This article addresses performance issues encountered in Semarchy xDM during the 'Find and Match Duplicate' step within integration jobs, where matching rules cause extended delays in processing. This guide provides solutions to optimize match rules and improve processing times. 


Issue

Customers may experience delays in their integration jobs, particularly during the 'Find and Match Duplicate' step, where even small batches of records (1-5) may take over an hour to process. This issue may arise from inefficient use of functions within match conditions and the absence of optimized indexing. 

Solution

Improving match rules performance involves optimizing binning and matching conditions by removing functions, creating enriched calculated attributes, and adding indexes to the database. This allows for more efficient matching and indexing strategies.

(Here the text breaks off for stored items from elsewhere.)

theorem next_keepsFloor {s u t : State} (h : (.next u : Host.Outcome State Fault Refusal) = .next t) (hu : KeepsFloor p s u) :
    KeepsFloor p s t := by
  cases h; exact hu

/-- An event keeps the laws if its effect does while RESET_N is high. -/
theorem event_keepsFloor {i : Instr} {s t : State} {due : Bool} {f : State → State} (he : exec i s = occur due f s)
    (h : exec i s = .next t) (hf : s.inReset = false → KeepsFloor p s (f s)) : KeepsFloor p s t := by
  refine next_keepsFloor (he.symm.trans h) ?_
  split
  · exact .refl s
  · rename_i hc
    rw [Bool.or_eq_true, not_or, Bool.not_eq_true] at hc
    exact (hf hc.1).trans (.finish _)

/-- A command keeps the laws if its body does in a part that is awake. -/
theorem command_keepsFloor {i : Instr} {body : State → Handling} {s t : State} (he : exec i s = runCommand i body s)
    (h : exec i s = .next t) (hb : ∀ u, Ready u → KeepsFloor p u (body u).state) : KeepsFloor p s t := by
  refine next_keepsFloor (he.symm.trans h) ?_
  split
  · exact .refl s
  · rename_i hr
    have hr : s.inReset = false := Bool.eq_false_iff.2 hr
    exact (wakeIfDormant_keepsFloor hr).trans (conclude_keepsFloor (hb _ (wakeIfDormant_ready hr)) i)

theorem onEntry_keepsFloor {entry : Byte} {len : Nat} {f : Fin 200 → Entry → Handling} {s : State}
    (hf : ∀ n e, s.roster[n] = some e → KeepsFloor p s (f n e).state) : KeepsFloor p s (onEntry entry len f s).state := by
  unfold onEntry
  split
  · exact .refl s
  · split
    · exact .refl s
    · exact hf _ _ ‹_›

/-! ### Commands -/

theorem enrolBody_keepsFloor (unit : UnitId) (seat group profile : Byte) (s : State) :
    KeepsFloor p s (enrolBody unit seat group profile s).state := by
  unfold enrolBody
  split
  · exact .refl s
  · split
    · exact .refl s
    · split
      · exact .refl s
      · split
        · exact .refl s
        · split
          · exact .refl s
          · exact enrolAt_keepsFloor ‹_› _ _ _ _

theorem enrolStrangerBody_keepsFloor (position seat group profile : Byte) (s : State) :
    KeepsFloor p s (enrolStrangerBody position seat group profile s).state := by
  unfold enrolStrangerBody
  split
  · split
    · exact .refl s
    · split
      · exact .refl s
      · split
        · exact .refl s
        · exact enrolAt_keepsFloor ‹_› _ _ _ _
  · exact .refl s

theorem found_keepsFloor (s : State) (n : Option (Fin 200)) : KeepsFloor p s (found s n).state := by
  cases n <;> exact .refl s

theorem findSeatBody_keepsFloor (seat : Byte) (s : State) : KeepsFloor p s (findSeatBody seat s).state := by
  unfold findSeatBody
  split
  · exact .refl s
  · exact found_keepsFloor s _

theorem amendEntryBody_keepsFloor (entry seat group profile : Byte) (s : State) :
    KeepsFloor p s (amendEntryBody entry seat group profile s).state := by
  unfold amendEntryBody
  split
  · exact .refl s
  · refine onEntry_keepsFloor fun n e he => ?_
    split
    · exact .refl s
    · exact .of_noneOpens (amend_noneOpens n e _ _ _ s) fun h => h.amend he _ _ _

/-- The checks of a grant are the terms under which it keeps the laws (R96). -/
theorem grantBody_keepsFloor {n : Fin 200} {s : State} (hn : s.roster[n].isSome) : KeepsFloor p s (grantBody n s).state := by
  refine .of_noneOpens (grantBody_noneOpens n s) fun h => ?_
  unfold grantBody
  split
  · exact h
  · rename_i hm
    split
    · exact h
    · rename_i hc
      split
      · exact h
      · rename_i hchair
        split
        · exact h
        · rename_i hslot
          split
          · exact h
          · rename_i k hk
            have hfree := (firstIndex_eq_some.1 hk).1
            rw [Bool.and_eq_true, decide_eq_true_eq, Option.isNone_iff_eq_none] at hfree
            exact h.grant (not_not.1 hm) (not_not.1 hc) hchair hslot hn hfree.1 hfree.2

theorem revokeBody_keepsFloor (n : Fin 200) (s : State) : KeepsFloor p s (revokeBody n s).state := by
  unfold revokeBody
  split
  · exact .refl s
  · exact .of_floorStep ((freeSlot_floorStep n s).trans (derive_floorStep n _)) fun h => h.revoke n

theorem setFloorCapacityBody_keepsFloor (capacity : Byte) (s : State) : KeepsFloor p s (setFloorCapacityBody capacity s).state := by
  unfold setFloorCapacityBody
  simp only
  split
  · exact .refl s
  · rename_i hfits
    exact fun h => ⟨h.clock.keep rfl rfl rfl, h.slots.resize (clampNat_range (by decide) _) (Bool.eq_false_iff.2 hfits)⟩

theorem muteBody_keepsFloor (v : Bool) (n : Fin 200) (s : State) : KeepsFloor p s (muteBody v n s).state := by
  unfold muteBody
  split
  · exact .refl s
  · exact .of_noneOpens (setMuted_noneOpens v n s) fun h => h.setMuted v n

theorem setChairTo_keepsFloor {c : Option (Fin 200)} {s : State} (hc : ∀ n, c = some n → s.roster[n].isSome) :
    KeepsFloor p s (setChairTo c s).state := by
  unfold setChairTo
  split
  · exact .refl s
  · exact .of_noneOpens (changeChair_noneOpens c s) fun h => h.changeChair hc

Detailed Steps for Resolution

  1. Optimize Binning Conditions

    • Avoid Functions in Binning Conditions: Functions within binning conditions can slow down performance significantly.
    • Solution:
      • Create a calculated attribute that captures your current binning condition expression without functions.
      • Use this new calculated attribute as the binning field in the match rule instead of the original calculation.
  2. Optimize Matching Conditions

    • Avoid Functions Inside Match Rule Conditions: Functions like trim or upper should not be used directly in match rule conditions, as they can degrade performance.
    • Solution:
      • Create or update attributes with the necessary transformations (e.g., trimmed and/or uppercase versions) and store them as calculated attributes.
      • Use these newly created attributes in your match rule conditions instead of function calls within the rules.
  3. Update Existing Records with New Enrichers

    • Objective: To avoid re-importing all records, perform a manual update on the existing records directly in the MI table.
    • Solution:
      • Extract the SQL code for the enrichers from your task definitions.
      • Execute this SQL on the relevant MI_ table to update existing records so they match the newly created attributes.
    • Note: This approach ensures that the next load will enrich incoming records and compare them against updated attributes in the MI table.
  4. Add Indexes for Matching Attributes

    • Adding indexes can enhance the efficiency of matching tasks significantly, especially on attributes frequently used in match rules.
    • Suggested Indexes:
    • CREATE INDEX usr_1 ON mi_m_health_prfssnl_hprf (hprf_full_gbl_nm_trim, b_classname, b_pubid, b_sourceid);